Improvisation also helps salespeople tremendously, according to Dion. Improv uses ‘offers’ which is a basic term used in business. Dion shares that in an improv scene, everything a person says or does is an offer. When you train your mind to look at everything as an offer, you will learn how to build with things even if the reactions are instinctually off putting. This way, you can convert moments that would’ve ended the sales process in a non-manipulative fashion. Tapping your own intuition, increasing your awareness, and developing self-confidence that you can use in a sales process can be learned by practicing improv.
Improvisation for Introverts and Extroverts
Alan Alda, a seasoned actor and a great improviser, started a program called The Alan Alda Center for Communicating Science. He recognized that there are scientists who have earth-shattering, earth-saving, and life-saving things to say but they don’t know how to communicate it to lay people. These highly intelligent people in science are sometimes very inward and have a level of introversion in them. According to Dion, if you can’t communicate and get the deep thing that is inside of you out, no one can take any action on it.

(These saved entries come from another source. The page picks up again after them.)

-- ==== Sys2Proof/Machine/Flags.lean ====
section
/-! DEFINITION. The result codes of STATUS.CODE (10_state.md R38) and the choice between the two overflow codes (60_exceptions.md R252). -/

namespace Sys2Proof.Machine

/-- The result codes; 5 and 6 are reserved and never written (R38). -/
inductive StatusCode where
  | success
  | overflow
  | negativeOverflow
  | divisionUndefined
  | conversionError
  | illegalCommand
  deriving DecidableEq, Repr

/-- The number STATUS.CODE holds for a result (R38, R250). -/
def codeOf : StatusCode → BitVec 3
  | .success => 0
  | .overflow => 1
  | .negativeOverflow => 2
  | .divisionUndefined => 3
  | .conversionError => 4
  | .illegalCommand => 7

/-- The overflow code of a signed result: NegativeOverflow when it is negative (R252). -/
def overflowCode (negative : Bool) : StatusCode :=
  if negative then .negativeOverflow else .overflow

/-- STATUS as the host reads it: CODE in bits 2:0, the rest hardwired to 0 (R38). -/
def statusWord (code : BitVec 3) : Word := code.setWidth 32

end Sys2Proof.Machine
end

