-- ==== Sys2Proof/Machine/Align.lean ====
section
/-! DEFINITION. The scale normalizer (43_normalize_compare.md R150) and the three-way comparison (R152). -/

namespace Sys2Proof.Machine

/-- The loop of R150 for a scale difference of n: `ma` at scale `ea` is the lower-scale operand, `mb` at scale
`ea + n` the higher. Answers both mantissas and the common scale. -/
def alignLoop (border : Nat) : (n ma mb ea : Nat) → Nat × Nat × Nat
  | 0, ma, mb, ea => (ma, mb, ea)
  | n + 1, ma, mb, ea =>
    if hsb (ma * 10) ≤ border then alignLoop border n (ma * 10) mb (ea + 1)
    else alignLoop border n ma (mb / 10) ea

/-- `align` for `scl(a) < scl(b)` (R150). -/
def alignLower (border : Nat) (a b : Decimal) : Decimal × Decimal :=
  let (ma, mb, e) := alignLoop border (scl b - scl a) (mant a) (mant b) (scl a)
  (pack ma (sgn a) e, pack mb (sgn b) e)

/-- `align(a, b) -> (a', b')` with the safety border NORM_BORDER as an argument (R150). -/
def align (border : Nat) (a b : Decimal) : Decimal × Decimal :=
  if scl a = scl b then (pack (mant a) (sgn a) (scl a), pack (mant b) (sgn b) (scl b))
  else if scl a < scl b then alignLower border a b
  else (alignLower border b a).swap

/-- Mantissas compared from bit n − 1 down: the first differing bit decides (R152 step 3). -/
def cmpBits (a b : Nat) : Nat → Ordering
  | 0 => .eq
  | n + 1 => if bit a n = bit b n then cmpBits a b n else if bit a n = 1 then .gt else .lt

/-- The sign the comparator sees: a zero mantissa is non-negative (R152 step 1). -/
def cmpSign (w : Decimal) : Bool := if mant w = 0 then false else sgn w

/-- `cmp3(a, b)`: −1, 0 and +1 are `lt`, `eq` and `gt` (R152). -/
def cmp3 (border : Nat) (a b : Decimal) : Ordering :=
  if cmpSign a ≠ cmpSign b then (if cmpSign a then .lt else .gt)
  else
    let (a', b') := align border a b
    let g := cmpBits (mant a') (mant b') 96
    if cmpSign a then g.swap else g

end Sys2Proof.Machine
end

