-- ==== Sys2Proof/Machine/Conversion.lean ====
section
/-! DEFINITION. FROMINT, TOINT, FROMFLT and TOFLT (46_conversion.md R220-R225). Rationals are a numerator and a positive denominator, so nothing is rounded but where a rule says so. -/

namespace Sys2Proof.Machine

/-- A non-negative rational `num / den`. -/
structure Fraction where
  num : Nat
  den : Nat
  deriving DecidableEq, Repr

/-- FROMINT (R220). -/
def execFromint (s : State) : Result :=
  writeR (pack s.sin.toInt.natAbs (s.sin.toInt < 0) 0) .success s

/-- A magnitude below 2^32 with a sign applied modulo 2^32 (R221). -/
def signedWord (negative : Bool) (t : Nat) : Word :=
  BitVec.ofNat 32 (if negative then (2 ^ 32 - t) % 2 ^ 32 else t)

/-- TOINT (R221). -/
def execToint (s : State) : Result :=
  if Config.scaleMax < scl s.a then raise .sout .conversionError s
  else
    let t := mant s.a / 10 ^ scl s.a
    if 2 ^ 32 ≤ t then raise .sout .conversionError s
    else writeSout (signedWord (sgn s.a) t) .success s

/-- The exponent field v[30:23] of a binary32 encoding (R222). -/
def floatExponent (v : Word) : Nat := (v.extractLsb' 23 8).toNat

/-- The fraction field v[22:0] of a binary32 encoding (R222). -/
def floatFraction (v : Word) : Nat := (v.extractLsb' 0 23).toNat

/-- `fval(v)`, the exact magnitude of a finite binary32 encoding (R222). -/
def fval (v : Word) : Fraction :=
  if floatExponent v = 0 then ⟨floatFraction v, 2 ^ 149⟩
  else if 150 ≤ floatExponent v then ⟨(2 ^ 23 + floatFraction v) * 2 ^ (floatExponent v - 150), 1⟩
  else ⟨2 ^ 23 + floatFraction v, 2 ^ (150 - floatExponent v)⟩

/-- The open interval (FLT_LOW_EXCL, FLT_HIGH_EXCL) of R223, compared exactly. -/
def floatInRange (q : Fraction) : Bool :=
  q.den < q.num * Config.fltLowRecip && q.num < Config.fltHighExcl * q.den

/-- How many decimal places bring `q < 10^digits` to `digits` significant digits: R223's k when k ≥ 0. -/
def scaleUpDigits (digits : Nat) (q : Fraction) : Nat :=
  leastFrom (fun k => 10 ^ (digits - 1) * q.den ≤ q.num * 10 ^ k) 64 0

/-- How many integer digits `q ≥ 10^digits` has too many: R223's −k when k < 0. -/
def scaleDownDigits (digits : Nat) (q : Fraction) : Nat :=
  leastFrom (fun d => q.num < 10 ^ digits * (q.den * 10 ^ d)) 64 0

/-- The fractional-residue check: the least exact scale up to kmax, else kmax (R223). -/
def exactScale (q : Fraction) (kmax : Nat) : Nat :=
  leastFrom (fun j => q.num * 10 ^ j % q.den = 0) kmax 0

/-- Mantissa and scale of a magnitude in range, to `digits` significant digits (R223). -/
def floatDigits (digits : Nat) (q : Fraction) : Nat × Nat :=
  if q.num < 10 ^ digits * q.den then
    let j := exactScale q (min (scaleUpDigits digits q) Config.scaleMax)
    (q.num * 10 ^ j / q.den, j)
  else
    let d := scaleDownDigits digits q
    (q.num / (q.den * 10 ^ d) * 10 ^ d, 0)

/-- FROMFLT (R223). -/
def execFromflt (s : State) : Result :=
  if floatExponent s.sin = 255 then raise .r .conversionError s
  else if floatInRange (fval s.sin) = false then raise .r .conversionError s
  else
    let (m, e) := floatDigits Config.fltDigits (fval s.sin)
    writeR (pack m (s.sin.getLsbD 31) e) .success s

/-- The integer nearest to `a / b`, the even one on a tie (R224). -/
def roundHalfEven (a b : Nat) : Nat :=
  if 2 * (a % b) < b then a / b
  else if b < 2 * (a % b) then a / b + 1
  else if a / b % 2 = 0 then a / b
  else a / b + 1

/-- The binary exponent E with `2^E ≤ q < 2^(E+1)`, for `q ≥ 2^−149` (R224). -/
def binaryExponent (q : Fraction) : Int := (Nat.log2 (q.num * 2 ^ 149 / q.den) : Int) - 149

/-- The significand `q / 2^(E−23)` rounded to nearest even (R224). -/
def significand (q : Fraction) : Nat :=
  let e := binaryExponent q - 23
  if 0 ≤ e then roundHalfEven q.num (q.den * 2 ^ e.toNat) else roundHalfEven (q.num * 2 ^ (-e).toNat) q.den

/-- The normal encoding `((E + 127) << 23) | (n − 2^23)` (R224). -/
def encodeFloat (e : Int) (n : Nat) : Word :=
  BitVec.ofNat 32 ((e + 127).toNat * 2 ^ 23 + (n - 2 ^ 23))

/-- `rne32(q)`: round to nearest, ties to even (R224). -/
def rne32 (q : Fraction) : Word :=
  if q.num = 0 then 0
  else if significand q = 2 ^ 24 then encodeFloat (binaryExponent q + 1) (2 ^ 23)
  else encodeFloat (binaryExponent q) (significand q)

/-- TOFLT_FN's default: the correctly rounded `m / 10^e` (R6, R225). -/
def tofltFn (m e : Nat) : Word := rne32 ⟨m, 10 ^ e⟩

/-- Decimal to binary32 with TOFLT_FN as an argument (R225). -/
def toFloatWith (fn : Nat → Nat → Word) (s : State) : Result :=
  if Config.scaleMax < scl s.a then raise .sout .conversionError s
  else writeSout ((BitVec.ofBool (sgn s.a)).setWidth 32 <<< 31 ||| fn (mant s.a) (scl s.a)) .success s

/-- TOFLT (R225). -/
def execToflt (s : State) : Result := toFloatWith tofltFn s

end Sys2Proof.Machine
end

Sharing yourself is a major part of the improviser’s mindset and it involves saying the positive thing that you want to say about someone’s good work. “It is expressing a boundary in a way that gets your message across, but is not off putting and doesn’t alienate you from others.”
According to Dion, he is both an introvert and extrovert and his work over the years has helped him gain a deeper understanding of both personalities. He recognized that people who identify themselves as introverts or extroverts sometimes have a little bit more that they can learn about what is true about that orientation. Self-proclaimed introverts have a ton of wonderful things to say and can contribute and express them with a little bit of training in theatrical improvisation. Self-proclaimed extroverts can redefine the meaning of their personality and recognize the crossover between the two personality types.

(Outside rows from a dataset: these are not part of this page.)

/-! ## Host notation -/

/-- 30_encoding.md R87: LDA and LDB load a decimal register in four writes, MOVRA and MOVRB copy R into A or B. -/
def Obligations.HostMovesWholeDecimals : Prop :=
  ∀ (s : State) (w : Decimal),
    loadDecimal .a w s = .next { s with a := w } ∧ loadDecimal .b w s = .next { s with b := w } ∧
    (∃ d, moveResult .a s = .next { s with a := s.r, readData := d }) ∧
    (∃ d, moveResult .b s = .next { s with b := s.r, readData := d })
end

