-- ==== Sys2Proof/Laws/PerInstr.lean ====
section
/-! SUPPORT. One lemma per command: its encoding decodes to it (30_encoding.md R85, R86). -/

namespace Sys2Proof.Laws.RoundTrip

/-- A well-formed command is what its encoding decodes to. -/
def Statement (i : Instr) : Prop := i.WellFormed → decode (encode i) = .ok i

theorem init : Statement .init := fun _ => by decide

theorem getbit (k : BitVec 7) : Statement (.getbit k) := by
  intro h; revert h; revert k; decide +kernel

theorem setbit (k : BitVec 7) : Statement (.setbit k) := by
  intro h; revert h; revert k; decide +kernel

theorem getsign : Statement .getsign := fun _ => by decide

theorem setsign : Statement .setsign := fun _ => by decide

theorem getscale : Statement .getscale := fun _ => by decide

theorem setscale : Statement .setscale := fun _ => by decide

theorem lastbit : Statement .lastbit := fun _ => by decide

theorem shl1 : Statement .shl1 := fun _ => by decide

theorem shlc (n : BitVec 7) : Statement (.shlc n) := by
  intro h; revert h; revert n; decide +kernel

theorem addm : Statement .addm := fun _ => by decide

theorem subm : Statement .subm := fun _ => by decide

theorem divm : Statement .divm := fun _ => by decide

theorem norm : Statement .norm := fun _ => by decide

theorem cmp : Statement .cmp := fun _ => by decide

theorem lt : Statement .lt := fun _ => by decide

theorem le : Statement .le := fun _ => by decide

theorem gt : Statement .gt := fun _ => by decide

theorem ge : Statement .ge := fun _ => by decide

theorem eq : Statement .eq := fun _ => by decide

theorem ne : Statement .ne := fun _ => by decide

theorem add : Statement .add := fun _ => by decide

theorem sub : Statement .sub := fun _ => by decide

theorem mul : Statement .mul := fun _ => by decide

theorem div : Statement .div := fun _ => by decide

theorem mod : Statement .mod := fun _ => by decide

theorem trunc : Statement .trunc := fun _ => by decide

theorem round : Statement .round := fun _ => by decide

theorem floor : Statement .floor := fun _ => by decide

theorem neg : Statement .neg := fun _ => by decide

theorem fromint : Statement .fromint := fun _ => by decide

theorem toint : Statement .toint := fun _ => by decide

theorem fromflt : Statement .fromflt := fun _ => by decide

theorem toflt : Statement .toflt := fun _ => by decide

end Sys2Proof.Laws.RoundTrip
end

Personal questions with Dion Flynn
LI: What is your favorite word?
DION: Silver. The color and the word too. I like it because a silver thing is shiny and bright reflects other things. The word itself has so much fun in it. It involves your whole mouth and your life.
LI: What is the sound that you love?
DION: OHM is nice. It’s a three-part, a triphthong, that is non-religious but if you make all three of them, it can touch all parts of your body. It almost makes your body a tuning fork and it tunes you into the present moment.
LI: If you could be someone or something else, who or what would you be?
DION: I’d be an eagle or a hawk circling down the breeze as the old lyric says in a Johnny Cash song. The ability to get up there, see everything from way up, ride the thermals, go back up, and to be an apex predator in that position so that nothing would attack me. I wouldn’t want to be attacked while I was gliding. That’s why I’d want to be maybe a pterodactyl or an eagle.
LI: In one year today, where will Dion Flynn be and what is he doing?
DION: I’m hoping that the health concerns that we have globally right now will recede and I will be working more with people in the same room. I’m looking forward to continuing to bring people together — see them laugh, see their eyes, to see people cry sometimes, and see people have insights. That’s where I’ll be.